The procedure, which enables one to decide whether to *Reject* or *Accept Hypotheses* or to determine whether observed *Samples* differ significantly from expected results is differently referred to as *Test of Significance, Rules of Decision, or Test of Hypothesis.* Thus, if against the assumption that a particular hypothesis is true, we find results observed in a random sample differ markedly from those under the hypothesis, we then conclude that the difference is *Significant.* On this basis, we can *Reject* the *Null Hypothesis. Errors* are sometimes made in *Hypothesis* testing and these have been categorized into: –

C a) Type 1 Error Cb) Type 11 Error

In a situation where we *Reject* the *Null Hypothesis* when, in fact, we should *Accept* it, it is said that we have committed a *Type* 1 *Error* of decision or judgement. On the other hand, if we *Accept* the *Null Hypothesis* when we should, indeed, reject it, we are said to have committed *Type* 11 *Error.* Such errors usually lead to wrong decisions.

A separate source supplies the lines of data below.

-- ==== Sys2Proof/Machine/KtuTrace.lean ====
section
/-! DEFINITION. The trace funnel of a KTU (R181 to R190): sources, admission, drops, generated records, owner changes. -/

namespace Sys2Proof.Machine

/-- A trace source. -/
def Ktu.src (k : Ktu) (s : Nat) : TraceSource := Tbl.get ({} : TraceSource) s k.trace.srcs

/-- Replace a trace source. -/
def Ktu.setSrc (k : Ktu) (s : Nat) (t : TraceSource) : Ktu :=
  { k with trace := { k.trace with srcs := Tbl.set ({} : TraceSource) s t k.trace.srcs } }

/-- R188: the owner of a source. -/
def Ktu.srcOwner (k : Ktu) (s : Nat) : Nat := k.get KReg.TRC_SRCs_owner s

/-- R183: a source is enabled. -/
def Ktu.srcEnabled (k : Ktu) (s : Nat) : Bool := k.bit KReg.TRC_SRCs_enable s

/-- R181: a source is not masked by its domain. -/
def Ktu.srcUnmasked (k : Ktu) (s : Nat) : Bool := !k.masked (k.trcDom (Fin.ofNat 16 s))

/-- R182: a record the KTU generates: priority 3, at a time in ns. -/
def genRecord (s type owner payload time : Nat) : TraceRec :=
  { payload := BitVec.ofNat 64 payload, source := Fin.ofNat 16 s, prio := 3, type := BitVec.ofNat 3 type,
    owner := BitVec.ofNat 5 owner, time := BitVec.ofNat 48 time }

/-- R186: queue a generated record of a source; it goes ahead of the source's own queue. -/
def Ktu.generate (k : Ktu) (s type payload : Nat) : Ktu :=
  let t := k.src s
  k.setSrc s { t with gen := t.gen ++ [genRecord s type (k.srcOwner s) payload k.tickNs] }

/-- R185: count a dropped record of a source. -/
def Ktu.dropRecord (k : Ktu) (s prio time : Nat) : Ktu :=
  let t := k.src s
  let first := if t.drops.isEmpty then time else t.firstDrop
  let n := min (Tbl.get 0 prio t.drops + 1) 0xFFFF
  (k.setSrc s { t with drops := Tbl.set 0 prio n t.drops, firstDrop := first }).count KReg.TRC_DROPs_drops 1 s

/-- R183: the payload of a drop marker: the counts of priorities 3 to 0 from the top. -/
def dropPayload (d : Tbl Nat) : Nat :=
  Tbl.get 0 3 d * 2 ^ 48 + Tbl.get 0 2 d * 2 ^ 32 + Tbl.get 0 1 d * 2 ^ 16 + Tbl.get 0 0 d

/-- R183, R185: a source's pending drops as a marker. -/
def Ktu.dropMarker (k : Ktu) (s : Nat) : TraceRec :=
  let t := k.src s
  genRecord s 2 (k.srcOwner s) (dropPayload t.drops) t.firstDrop

/-- R185: queue a marker for pending drops and clear the counts. -/
def Ktu.markDrops (k : Ktu) (s : Nat) : Ktu :=
  let t := k.src s
  if t.drops.isEmpty then k
  else k.setSrc s { t with drops := [], gen := t.gen ++ [k.dropMarker s] }

/-- R185: a reserved record was lost: ctx_lost, and a resync as soon as space allows. -/
def Ktu.ctxLost (k : Ktu) : Ktu :=
  ({ k with trace := { k.trace with resyncDue := true } }).raise KReg.TRC_STATUS_ctx_lost

/-- R183: an owner resync for every enabled source. -/
def Ktu.resyncAll (k : Ktu) : Ktu :=
  (List.range 16).foldl (fun k s => if k.srcEnabled s then k.generate s 4 (k.src s).lastCtx.toNat else k) k

/-- R181, R185: a host record of source s is sampled. -/
def Ktu.traceRecord (k : Ktu) (s : Fin 16) (payload : BitVec 64) (prio : Fin 4) (ctx : Bool) : Ktu :=
  if ¬ k.srcEnabled s ∨ ¬ k.pins.trcPgood.getLsbD s.val ∨ ¬ k.srcUnmasked s then k
  else
    let t := k.src s
    let t := if ctx then { t with lastCtx := payload } else t
    let now := k.sampledNs
    if t.queue.length ≥ 8 then
      let k := ((k.setSrc s t).dropRecord s prio.val now).overrun (4 + s.val)
      if ctx then k.ctxLost else k
    else
      k.setSrc s { t with queue := t.queue ++
        [{ payload := payload, prio := prio, ctx := ctx, time := BitVec.ofNat 48 now }] }

/-- The funnel's capacity (R184). -/
def funnelSize : Nat := 4096

/-- R184: the threshold of a priority, in records. -/
def Ktu.funnelThr (k : Ktu) (prio : Fin 4) : Nat :=
  match prio with
  | 0 => k.get KReg.TRC_THR_thr0 * 64
  | 1 => k.get KReg.TRC_THR_thr1 * 64
  | 2 => k.get KReg.TRC_THR_thr2 * 64
  | 3 => k.get KReg.TRC_THR_thr3 * 64

/-- Put a record into the funnel buffer. -/
def Ktu.funnelPut (k : Ktu) (r : TraceRec) : Ktu :=
  { k with trace := { k.trace with funnel := k.trace.funnel ++ [r] } }

/-- R185: a generated record at the head of a source enters, or is lost; the counts of a lost marker stay pending. -/
def Ktu.admitGen (k : Ktu) (s : Nat) (r : TraceRec) (rest : List TraceRec) : Ktu :=
  let t := k.src s
  let k := k.setSrc s { t with gen := rest }
  if k.trace.funnel.length < funnelSize then k.funnelPut r
  else if r.type.toNat = 2 then
    let t := k.src s
    let back (p : Nat) : Nat := min (Tbl.get 0 p t.drops + r.payload.toNat / 2 ^ (16 * p) % 2 ^ 16) 0xFFFF
    let d := [0, 1, 2, 3].foldl (fun d p => Tbl.set 0 p (back p) d) t.drops
    (k.setSrc s { t with drops := d, firstDrop := r.time.toNat }).ctxLost
  else k.ctxLost

/-- R185: a pending drop marker goes ahead of an admitted record. -/
def Ktu.markerFirst (k : Ktu) (s : Nat) : Ktu :=
  let t := k.src s
  if t.drops.isEmpty then k
  else if k.trace.funnel.length < funnelSize then
    (k.setSrc s { t with drops := [] }).funnelPut (k.dropMarker s)
  else k.ctxLost

/-- R184, R185: a host record at the head of a source is admitted or dropped. -/
def Ktu.admitHost (k : Ktu) (s : Nat) (i : TraceItem) (rest : List TraceItem) : Ktu :=
  let t := k.src s
  let k := k.setSrc s { t with queue := rest }
  let occ := k.trace.funnel.length
  let r : TraceRec :=
    { payload := i.payload, source := Fin.ofNat 16 s, prio := i.prio, type := if i.ctx then 1 else 0,
      owner := BitVec.ofNat 5 (k.srcOwner s), time := i.time }
  if i.ctx then
    if occ < funnelSize then
      let k := k.markerFirst s
      if k.trace.funnel.length < funnelSize then k.funnelPut r
      else (k.dropRecord s i.prio.val i.time.toNat).ctxLost
    else (k.dropRecord s i.prio.val i.time.toNat).ctxLost
  else if occ < k.funnelThr i.prio then (k.markerFirst s).funnelPut r
  else k.dropRecord s i.prio.val i.time.toNat

/-- R186: what a source offers the arbiter: a generated record, else its queue's head unless its domain is masked. -/
def Ktu.srcOffers (k : Ktu) (s : Nat) : Bool :=
  let t := k.src s
  !t.gen.isEmpty || (!t.queue.isEmpty && k.srcUnmasked s)

/-- R186: the priority of what a source offers. -/
def Ktu.srcPrio (k : Ktu) (s : Nat) : Nat :=
  let t := k.src s
  if t.gen.isEmpty then (t.queue.head?.map (fun i => i.prio.val)).getD 0 else 3

/-- R184 to R186: one ktu_clk edge of the funnel's arbiter, after a resync that waits for space. -/
def Ktu.funnelAdmit (k : Ktu) : Ktu :=
  if ¬ k.bit KReg.TRC_CTRL_enable then k
  else
    let k := if k.trace.resyncDue ∧ k.trace.funnel.length < funnelSize then
        Ktu.resyncAll { k with trace := { k.trace with resyncDue := false } }
      else k
    match arbitrate 16 k.srcPrio k.srcOffers k.trace.rr with
    | none => k
    | some (s, rr) =>
      let k := { k with trace := { k.trace with rr := rr } }
      match (k.src s).gen, (k.src s).queue with
      | g :: rest, _ => k.admitGen s g rest
      | [], i :: rest => k.admitHost s i rest
      | [], [] => k

/-- R183: the payload of a source-state record. -/
def Ktu.statePayload (k : Ktu) (s cause : Nat) : Nat :=
  (if k.srcUnmasked s then 1 else 0) + (if k.pins.trcPgood.getLsbD s then 2 else 0) + 4 * cause

/-- R183: trc_src_pgood[s] changes. -/
def Ktu.trcPgood (k : Ktu) (s : Fin 16) (v : Bool) : Ktu :=
  if k.pins.trcPgood.getLsbD s.val = v then k
  else
    let bit := BitVec.ofNat 16 (2 ^ s.val)
    let k := { k with pins := { k.pins with
      trcPgood := if v then k.pins.trcPgood ||| bit else k.pins.trcPgood &&& ~~~bit } }
    k.generate s 5 (k.statePayload s 2)

/-- R117, R183: a source-state record for every source of a domain. -/
def Ktu.domainRecords (k : Ktu) (d : Fin 4) (cause : Nat) : Ktu :=
  (List.range 16).foldl (fun k s =>
    if k.trcDom (Fin.ofNat 16 s) = d then k.generate s 5 (k.statePayload s cause) else k) k

/-- R188: a change of a source's owner takes effect. -/
def Ktu.srcOwnerChange (k : Ktu) (s new : Nat) : Ktu :=
  let old := k.srcOwner s
  let flushed := (k.src s).queue
  let k := k.setSrc s { k.src s with queue := [] }
  let k := flushed.foldl (fun k i => k.dropRecord s i.prio.val i.time.toNat) k
  let k := k.markDrops s
  (k.put KReg.TRC_SRCs_owner new s).generate s 3 (new + 32 * old)

/-- R183: at a tick boundary a silent source's pending drops are marked. -/
def Ktu.markAllDrops (k : Ktu) : Ktu := (List.range 16).foldl Ktu.markDrops k

/-- R183: the halt markers of a scope. -/
def Ktu.haltMarkers (k : Ktu) (scope h : Nat) : Ktu :=
  (List.range 16).foldl (fun k s =>
    if scope = fleet ∨ k.srcOwner s = scope then k.generate s 6 (scope + 256 * h) else k) k

/-- R189: an uncorrectable error hits record i of the funnel buffer. -/
def Ktu.funnelUe (k : Ktu) (i : Nat) : Ktu :=
  let k := { k with trace := { k.trace with funnel := k.trace.funnel.eraseIdx i } }
  (k.raise KReg.TRC_STATUS_ecc_ue).ctxLost

/-- R187: bits 63:48 of tick time at a record, from its low 48 bits. -/
def Ktu.timeHigh (k : Ktu) (t : BitVec 48) : Nat :=
  let now := k.tickNs
  if t.toNat ≤ now % 2 ^ 48 then now / 2 ^ 48 else now / 2 ^ 48 - 1

/-- R187, R297: form the next TRACE message: up to six records if three wait, else up to two in one flit. -/
def Ktu.formTrace (k : Ktu) : Ktu :=
  match k.trace.funnel with
  | [] => k
  | r :: _ =>
    let n := if k.trace.funnel.length ≥ 3 then 6 else 2
    let recs := k.trace.funnel.take n
    let m := Msg.trace k.addr (BitVec.ofNat 32 k.trace.seq) (BitVec.ofNat 16 (k.timeHigh r.time)) recs
    let k := { k with trace := { k.trace with funnel := k.trace.funnel.drop n, seq := (k.trace.seq + 1) % 2 ^ 32 } }
    k.sendUp m

end Sys2Proof.Machine
end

To have a good *Test of Hypothesis,* there must a design to minimise these errors of decision. A sure way of doing this is to increase our sample size, since the larger the *Sample Size,* the less the possible errors. Some of the several kinds of *Inferential Tests* often employed in the analyses of data include: –

(a) T-Test

(b) Analysis of Variance Cc) Chi-Square

(d) Correlation and Regression Analyses

*T-Test*

This is normally used to compare the *Means* of two groups of data; which means that the data being compared should be quantitative. These two groups of data may be for two independent samples or may be for the same sample with the data collected at two different periods {i.e. paired samples}. If, based on the observed p-value, it is decided that the two groups are different, then, one should be able to state which group has the larger *Mean.*

*Analysis of Variance*

This *Test,* commonly referred to as *ANOVA,* is normally used to examine the effects of qualitative independent variables on a quantitative dependent variable. The *One-way ANOVA* is its simplest form and is used for comparing the *Means* for several groups. If, in the end, the *Null Hypothesis* is *Accepted,* it indicates that the *Means* for all the groups are the same. On the other hand, a *Rejected Null Hypothesis* indicates that not all the *Means* are the same even as it does not mean that they are all different. To ascertain which pairs of means are different, it becomes necessary to conduct a multiple comparison test.

*Chi-Square*

This kind of *Test* is often used to determine the existence of a relationship between two qualitative variables. Before applying the *Test* at all, a *Contingency Table* {Cross-tabulation} is usually formed to study the patterns of frequencies in the *Table.* If, at the end, the *Null Hypothesis* is *Rejected,* it means that there is a relationship between the two variables. It is after this that measures are used to determine the strength of the relationship

*Correlation and Regression Analyses*

These are used to study existing relationship among quantitative variables; and especially that between two quantitative variables. In particular, *Correlation Analysis* measures the strength of the relationship between the two variables, while the *Repression Analysis* develops an equation that enables one to predict the value of the *Dependent Variable* for different values of the *Independent Variable.*

These two methods are commonly used either as *Descriptive* or *Inferential* procedures. As a *Descriptive* procedure, a *Correlation Coefficient* is calculated to determine the strength of relationship between two variables. As an *Inferential* procedure, *Correlation Analysis* determines whether the observed correlation between the variables as determined from the sample can be generalized on the population.

The procedure requires that the *p- value* is calculated and used to *Accept* or *Reject* the *Null Hypothesis.* If the *Null Hypothesis* is accepted {i.e. there is no correlation between the two variables in the population}, there is no need to obtain a *Regression Equation,* as it cannot be used to predict the value of the dependent variable.

**REFERENCE**

Sulaiman, S. N. {1997} Statistics & Analytical Methods for Researchers. Kaduna. NDA Computer Centre.